== Entries shown
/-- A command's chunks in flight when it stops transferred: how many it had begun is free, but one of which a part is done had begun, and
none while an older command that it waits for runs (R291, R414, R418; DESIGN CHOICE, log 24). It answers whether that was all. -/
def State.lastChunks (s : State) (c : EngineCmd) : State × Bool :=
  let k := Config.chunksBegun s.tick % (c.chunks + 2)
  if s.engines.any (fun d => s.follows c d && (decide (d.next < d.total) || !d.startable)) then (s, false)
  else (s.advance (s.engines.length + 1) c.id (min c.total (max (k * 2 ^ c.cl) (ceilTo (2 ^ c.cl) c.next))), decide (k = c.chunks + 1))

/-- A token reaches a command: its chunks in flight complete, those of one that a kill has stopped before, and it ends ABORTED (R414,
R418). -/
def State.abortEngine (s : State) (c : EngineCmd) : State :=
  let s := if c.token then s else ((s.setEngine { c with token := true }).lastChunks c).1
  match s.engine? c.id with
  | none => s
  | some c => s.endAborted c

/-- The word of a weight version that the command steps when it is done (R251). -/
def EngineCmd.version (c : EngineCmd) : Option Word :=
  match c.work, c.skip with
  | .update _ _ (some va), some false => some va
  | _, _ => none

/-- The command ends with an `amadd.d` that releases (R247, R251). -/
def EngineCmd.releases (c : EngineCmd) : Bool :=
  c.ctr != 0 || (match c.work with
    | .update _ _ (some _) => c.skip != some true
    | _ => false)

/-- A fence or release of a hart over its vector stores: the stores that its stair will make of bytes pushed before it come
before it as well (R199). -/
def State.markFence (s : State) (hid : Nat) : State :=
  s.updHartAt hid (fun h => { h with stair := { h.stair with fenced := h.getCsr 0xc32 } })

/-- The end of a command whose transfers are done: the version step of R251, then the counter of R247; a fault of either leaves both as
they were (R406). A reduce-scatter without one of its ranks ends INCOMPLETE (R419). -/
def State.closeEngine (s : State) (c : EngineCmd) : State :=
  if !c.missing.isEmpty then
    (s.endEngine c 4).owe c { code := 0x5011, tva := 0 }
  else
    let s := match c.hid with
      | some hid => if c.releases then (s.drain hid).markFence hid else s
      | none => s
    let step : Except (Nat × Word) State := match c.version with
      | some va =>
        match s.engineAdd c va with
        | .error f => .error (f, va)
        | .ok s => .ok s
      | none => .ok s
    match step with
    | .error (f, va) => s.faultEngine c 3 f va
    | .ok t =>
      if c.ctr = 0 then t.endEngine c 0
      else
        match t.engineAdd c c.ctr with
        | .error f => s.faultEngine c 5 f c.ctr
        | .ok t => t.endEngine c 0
====
== Entries shown
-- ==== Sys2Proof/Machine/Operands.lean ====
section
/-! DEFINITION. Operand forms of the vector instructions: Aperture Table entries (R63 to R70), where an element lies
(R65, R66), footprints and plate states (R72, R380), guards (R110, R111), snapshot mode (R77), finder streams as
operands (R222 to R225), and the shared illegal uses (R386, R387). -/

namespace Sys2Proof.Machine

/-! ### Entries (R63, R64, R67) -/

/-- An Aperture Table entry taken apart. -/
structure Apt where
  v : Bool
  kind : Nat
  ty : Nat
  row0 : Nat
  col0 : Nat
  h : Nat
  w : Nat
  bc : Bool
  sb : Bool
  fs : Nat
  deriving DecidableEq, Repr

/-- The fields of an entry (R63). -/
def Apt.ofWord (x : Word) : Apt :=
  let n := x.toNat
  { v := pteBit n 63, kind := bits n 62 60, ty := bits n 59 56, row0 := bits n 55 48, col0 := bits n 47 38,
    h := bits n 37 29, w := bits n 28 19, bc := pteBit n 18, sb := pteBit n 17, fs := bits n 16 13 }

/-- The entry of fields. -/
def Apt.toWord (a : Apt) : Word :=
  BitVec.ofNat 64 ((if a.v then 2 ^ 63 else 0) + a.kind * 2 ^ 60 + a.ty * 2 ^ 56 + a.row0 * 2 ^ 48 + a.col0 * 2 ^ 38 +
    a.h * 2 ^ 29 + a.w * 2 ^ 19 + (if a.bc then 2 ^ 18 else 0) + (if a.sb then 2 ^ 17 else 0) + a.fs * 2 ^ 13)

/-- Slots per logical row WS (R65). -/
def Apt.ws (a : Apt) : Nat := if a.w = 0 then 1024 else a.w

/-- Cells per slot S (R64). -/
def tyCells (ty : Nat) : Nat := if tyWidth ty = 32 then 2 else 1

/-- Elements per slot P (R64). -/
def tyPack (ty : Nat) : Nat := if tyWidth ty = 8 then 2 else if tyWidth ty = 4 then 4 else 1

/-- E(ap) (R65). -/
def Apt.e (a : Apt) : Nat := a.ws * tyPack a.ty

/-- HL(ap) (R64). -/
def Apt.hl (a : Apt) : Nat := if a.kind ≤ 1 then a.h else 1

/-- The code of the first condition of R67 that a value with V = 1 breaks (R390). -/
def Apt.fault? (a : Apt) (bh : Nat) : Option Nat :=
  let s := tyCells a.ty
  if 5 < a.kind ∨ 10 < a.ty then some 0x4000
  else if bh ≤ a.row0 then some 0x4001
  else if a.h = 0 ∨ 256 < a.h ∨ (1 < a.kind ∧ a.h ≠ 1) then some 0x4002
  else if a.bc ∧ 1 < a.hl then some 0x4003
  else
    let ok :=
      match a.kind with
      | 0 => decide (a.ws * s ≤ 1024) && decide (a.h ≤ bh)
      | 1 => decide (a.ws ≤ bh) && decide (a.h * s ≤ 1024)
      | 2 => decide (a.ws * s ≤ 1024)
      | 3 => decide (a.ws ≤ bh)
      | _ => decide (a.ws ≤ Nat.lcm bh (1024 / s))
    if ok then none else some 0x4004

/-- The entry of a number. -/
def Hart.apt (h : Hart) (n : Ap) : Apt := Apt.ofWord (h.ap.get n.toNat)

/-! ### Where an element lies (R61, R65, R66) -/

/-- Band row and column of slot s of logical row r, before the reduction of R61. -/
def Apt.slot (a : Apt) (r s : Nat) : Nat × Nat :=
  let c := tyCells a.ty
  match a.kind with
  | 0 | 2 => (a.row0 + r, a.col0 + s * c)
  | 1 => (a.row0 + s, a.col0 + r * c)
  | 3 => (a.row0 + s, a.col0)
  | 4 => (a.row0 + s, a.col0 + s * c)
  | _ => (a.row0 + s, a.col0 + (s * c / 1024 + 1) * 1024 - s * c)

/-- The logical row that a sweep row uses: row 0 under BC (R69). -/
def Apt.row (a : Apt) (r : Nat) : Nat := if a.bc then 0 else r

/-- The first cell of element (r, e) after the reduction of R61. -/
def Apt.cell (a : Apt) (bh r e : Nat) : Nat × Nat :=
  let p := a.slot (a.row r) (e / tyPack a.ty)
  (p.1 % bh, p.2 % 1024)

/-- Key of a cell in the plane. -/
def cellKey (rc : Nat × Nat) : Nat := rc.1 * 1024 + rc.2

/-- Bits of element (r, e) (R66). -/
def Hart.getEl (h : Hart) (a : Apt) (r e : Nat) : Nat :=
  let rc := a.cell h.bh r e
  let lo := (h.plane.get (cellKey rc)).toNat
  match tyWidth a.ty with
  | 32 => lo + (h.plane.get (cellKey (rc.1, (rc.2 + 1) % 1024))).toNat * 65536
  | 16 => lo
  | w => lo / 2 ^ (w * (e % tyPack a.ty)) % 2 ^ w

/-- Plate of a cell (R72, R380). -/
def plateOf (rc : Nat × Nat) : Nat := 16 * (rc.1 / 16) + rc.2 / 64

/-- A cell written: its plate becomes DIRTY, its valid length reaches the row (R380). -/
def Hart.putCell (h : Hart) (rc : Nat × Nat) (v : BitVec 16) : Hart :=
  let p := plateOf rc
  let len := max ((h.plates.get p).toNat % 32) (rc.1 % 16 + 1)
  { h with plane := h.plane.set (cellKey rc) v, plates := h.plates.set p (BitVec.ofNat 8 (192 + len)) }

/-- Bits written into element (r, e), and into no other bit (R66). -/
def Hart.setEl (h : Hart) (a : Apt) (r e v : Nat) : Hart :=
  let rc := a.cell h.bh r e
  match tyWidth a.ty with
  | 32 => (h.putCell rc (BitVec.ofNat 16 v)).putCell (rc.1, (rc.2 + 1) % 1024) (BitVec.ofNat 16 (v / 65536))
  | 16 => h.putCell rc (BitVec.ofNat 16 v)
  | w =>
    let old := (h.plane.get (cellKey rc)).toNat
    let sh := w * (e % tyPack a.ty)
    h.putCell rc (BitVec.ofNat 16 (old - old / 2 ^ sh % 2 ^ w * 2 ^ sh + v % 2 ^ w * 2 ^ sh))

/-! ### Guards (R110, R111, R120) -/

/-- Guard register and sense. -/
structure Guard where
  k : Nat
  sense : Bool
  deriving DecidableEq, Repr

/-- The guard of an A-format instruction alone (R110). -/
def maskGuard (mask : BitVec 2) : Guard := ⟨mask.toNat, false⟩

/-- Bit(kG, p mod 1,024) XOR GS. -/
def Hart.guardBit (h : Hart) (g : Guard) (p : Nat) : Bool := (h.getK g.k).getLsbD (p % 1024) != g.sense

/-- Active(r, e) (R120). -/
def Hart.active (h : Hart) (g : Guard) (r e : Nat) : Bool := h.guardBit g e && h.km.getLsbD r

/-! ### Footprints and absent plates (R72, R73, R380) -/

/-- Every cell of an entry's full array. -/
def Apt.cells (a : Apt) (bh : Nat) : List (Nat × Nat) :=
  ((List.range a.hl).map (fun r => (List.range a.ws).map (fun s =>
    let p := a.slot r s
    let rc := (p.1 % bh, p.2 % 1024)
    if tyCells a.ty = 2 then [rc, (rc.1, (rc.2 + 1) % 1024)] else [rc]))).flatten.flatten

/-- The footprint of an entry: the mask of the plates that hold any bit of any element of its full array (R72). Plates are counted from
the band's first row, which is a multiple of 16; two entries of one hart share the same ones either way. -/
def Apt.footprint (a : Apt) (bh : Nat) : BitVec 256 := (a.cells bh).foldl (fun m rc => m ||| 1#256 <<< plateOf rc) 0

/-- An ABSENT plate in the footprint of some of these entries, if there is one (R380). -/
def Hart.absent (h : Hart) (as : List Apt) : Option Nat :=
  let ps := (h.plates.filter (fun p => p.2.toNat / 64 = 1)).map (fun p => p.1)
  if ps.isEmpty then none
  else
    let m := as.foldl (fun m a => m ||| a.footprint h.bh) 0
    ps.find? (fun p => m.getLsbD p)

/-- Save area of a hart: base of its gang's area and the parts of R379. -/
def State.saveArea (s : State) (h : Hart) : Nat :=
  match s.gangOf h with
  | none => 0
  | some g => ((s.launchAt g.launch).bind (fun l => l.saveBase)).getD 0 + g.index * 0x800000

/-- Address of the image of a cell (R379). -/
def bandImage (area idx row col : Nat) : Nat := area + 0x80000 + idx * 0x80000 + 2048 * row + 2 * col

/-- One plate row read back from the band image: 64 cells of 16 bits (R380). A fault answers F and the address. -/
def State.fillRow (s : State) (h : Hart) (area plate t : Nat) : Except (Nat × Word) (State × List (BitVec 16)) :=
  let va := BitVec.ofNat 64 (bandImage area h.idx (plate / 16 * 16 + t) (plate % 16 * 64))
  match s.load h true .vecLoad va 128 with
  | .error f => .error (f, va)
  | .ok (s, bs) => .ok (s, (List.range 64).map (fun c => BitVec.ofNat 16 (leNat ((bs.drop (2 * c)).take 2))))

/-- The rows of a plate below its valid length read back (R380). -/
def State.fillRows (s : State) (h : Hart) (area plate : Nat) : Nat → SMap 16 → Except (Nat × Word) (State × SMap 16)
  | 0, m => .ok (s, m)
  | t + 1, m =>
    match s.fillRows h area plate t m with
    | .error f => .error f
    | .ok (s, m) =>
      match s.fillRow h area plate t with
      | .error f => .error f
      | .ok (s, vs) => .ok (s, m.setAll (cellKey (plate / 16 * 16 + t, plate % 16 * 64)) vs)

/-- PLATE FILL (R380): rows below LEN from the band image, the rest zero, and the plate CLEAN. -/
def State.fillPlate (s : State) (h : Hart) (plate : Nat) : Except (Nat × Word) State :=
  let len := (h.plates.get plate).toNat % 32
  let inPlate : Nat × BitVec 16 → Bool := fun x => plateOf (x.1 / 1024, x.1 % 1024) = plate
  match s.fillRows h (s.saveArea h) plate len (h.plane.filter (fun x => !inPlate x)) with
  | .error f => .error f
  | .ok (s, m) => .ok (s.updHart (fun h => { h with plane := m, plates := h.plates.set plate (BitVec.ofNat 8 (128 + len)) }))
====
== Entries shown
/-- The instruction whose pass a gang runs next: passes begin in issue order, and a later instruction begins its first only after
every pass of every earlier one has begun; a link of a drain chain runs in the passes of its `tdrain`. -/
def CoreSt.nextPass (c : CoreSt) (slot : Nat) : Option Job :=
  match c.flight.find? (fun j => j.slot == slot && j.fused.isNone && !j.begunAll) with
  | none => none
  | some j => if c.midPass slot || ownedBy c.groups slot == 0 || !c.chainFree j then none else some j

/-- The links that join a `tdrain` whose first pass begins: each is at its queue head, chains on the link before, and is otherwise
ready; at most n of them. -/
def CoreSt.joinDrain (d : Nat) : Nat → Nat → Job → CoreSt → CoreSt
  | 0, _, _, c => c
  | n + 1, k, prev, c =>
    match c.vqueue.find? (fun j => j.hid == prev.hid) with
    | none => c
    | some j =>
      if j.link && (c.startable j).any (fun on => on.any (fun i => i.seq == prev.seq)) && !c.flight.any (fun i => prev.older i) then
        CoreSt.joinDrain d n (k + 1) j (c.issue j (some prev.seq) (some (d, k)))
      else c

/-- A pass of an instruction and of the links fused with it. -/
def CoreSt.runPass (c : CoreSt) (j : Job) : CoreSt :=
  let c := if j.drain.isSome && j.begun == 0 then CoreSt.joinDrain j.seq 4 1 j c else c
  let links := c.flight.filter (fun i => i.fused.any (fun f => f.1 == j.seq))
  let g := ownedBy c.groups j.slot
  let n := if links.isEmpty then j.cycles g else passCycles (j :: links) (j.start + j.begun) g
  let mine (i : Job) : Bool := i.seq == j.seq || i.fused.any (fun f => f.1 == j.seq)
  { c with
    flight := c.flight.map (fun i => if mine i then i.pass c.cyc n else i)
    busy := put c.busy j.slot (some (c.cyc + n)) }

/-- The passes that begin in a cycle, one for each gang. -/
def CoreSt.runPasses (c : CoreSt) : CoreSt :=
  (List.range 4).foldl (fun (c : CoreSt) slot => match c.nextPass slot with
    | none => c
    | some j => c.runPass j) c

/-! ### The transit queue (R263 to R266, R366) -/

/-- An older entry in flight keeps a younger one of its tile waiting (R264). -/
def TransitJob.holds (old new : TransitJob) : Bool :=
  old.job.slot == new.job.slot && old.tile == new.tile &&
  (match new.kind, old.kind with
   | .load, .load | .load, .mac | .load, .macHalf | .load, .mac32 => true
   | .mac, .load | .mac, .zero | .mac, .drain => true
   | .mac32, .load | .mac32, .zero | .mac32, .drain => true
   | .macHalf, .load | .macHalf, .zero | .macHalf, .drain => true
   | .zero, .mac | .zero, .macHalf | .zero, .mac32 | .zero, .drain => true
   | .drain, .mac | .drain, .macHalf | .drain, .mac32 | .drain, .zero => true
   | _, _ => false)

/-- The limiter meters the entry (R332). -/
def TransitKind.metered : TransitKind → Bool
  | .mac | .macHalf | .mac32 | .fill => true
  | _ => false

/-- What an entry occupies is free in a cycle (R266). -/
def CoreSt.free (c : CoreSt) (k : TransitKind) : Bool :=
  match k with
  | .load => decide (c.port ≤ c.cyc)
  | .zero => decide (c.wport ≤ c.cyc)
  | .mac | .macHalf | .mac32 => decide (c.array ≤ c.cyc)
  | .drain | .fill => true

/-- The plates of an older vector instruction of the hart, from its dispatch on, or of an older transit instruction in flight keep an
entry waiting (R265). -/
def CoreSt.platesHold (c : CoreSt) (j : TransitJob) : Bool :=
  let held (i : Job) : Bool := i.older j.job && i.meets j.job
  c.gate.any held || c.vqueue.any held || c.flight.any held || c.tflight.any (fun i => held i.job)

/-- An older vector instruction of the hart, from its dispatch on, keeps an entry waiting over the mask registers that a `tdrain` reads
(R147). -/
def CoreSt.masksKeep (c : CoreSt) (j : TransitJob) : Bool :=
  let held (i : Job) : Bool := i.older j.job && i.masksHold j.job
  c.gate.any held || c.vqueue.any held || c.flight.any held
====
__Action item__. In the entries above, the lines from the one bearing "else if a.h" up to and including the one bearing "s, a.col0 + s * c)" should be transcribed exactly; no other line is wanted.

__Written solution__.
  else if a.h = 0 ∨ 256 < a.h ∨ (1 < a.kind ∧ a.h ≠ 1) then some 0x4002
  else if a.bc ∧ 1 < a.hl then some 0x4003
  else
    let ok :=
      match a.kind with
      | 0 => decide (a.ws * s ≤ 1024) && decide (a.h ≤ bh)
      | 1 => decide (a.ws ≤ bh) && decide (a.h * s ≤ 1024)
      | 2 => decide (a.ws * s ≤ 1024)
      | 3 => decide (a.ws ≤ bh)
      | _ => decide (a.ws ≤ Nat.lcm bh (1024 / s))
    if ok then none else some 0x4004

/-- The entry of a number. -/
def Hart.apt (h : Hart) (n : Ap) : Apt := Apt.ofWord (h.ap.get n.toNat)

/-! ### Where an element lies (R61, R65, R66) -/

/-- Band row and column of slot s of logical row r, before the reduction of R61. -/
def Apt.slot (a : Apt) (r s : Nat) : Nat × Nat :=
  let c := tyCells a.ty
  match a.kind with
  | 0 | 2 => (a.row0 + r, a.col0 + s * c)
  | 1 => (a.row0 + s, a.col0 + r * c)
  | 3 => (a.row0 + s, a.col0)
  | 4 => (a.row0 + s, a.col0 + s * c)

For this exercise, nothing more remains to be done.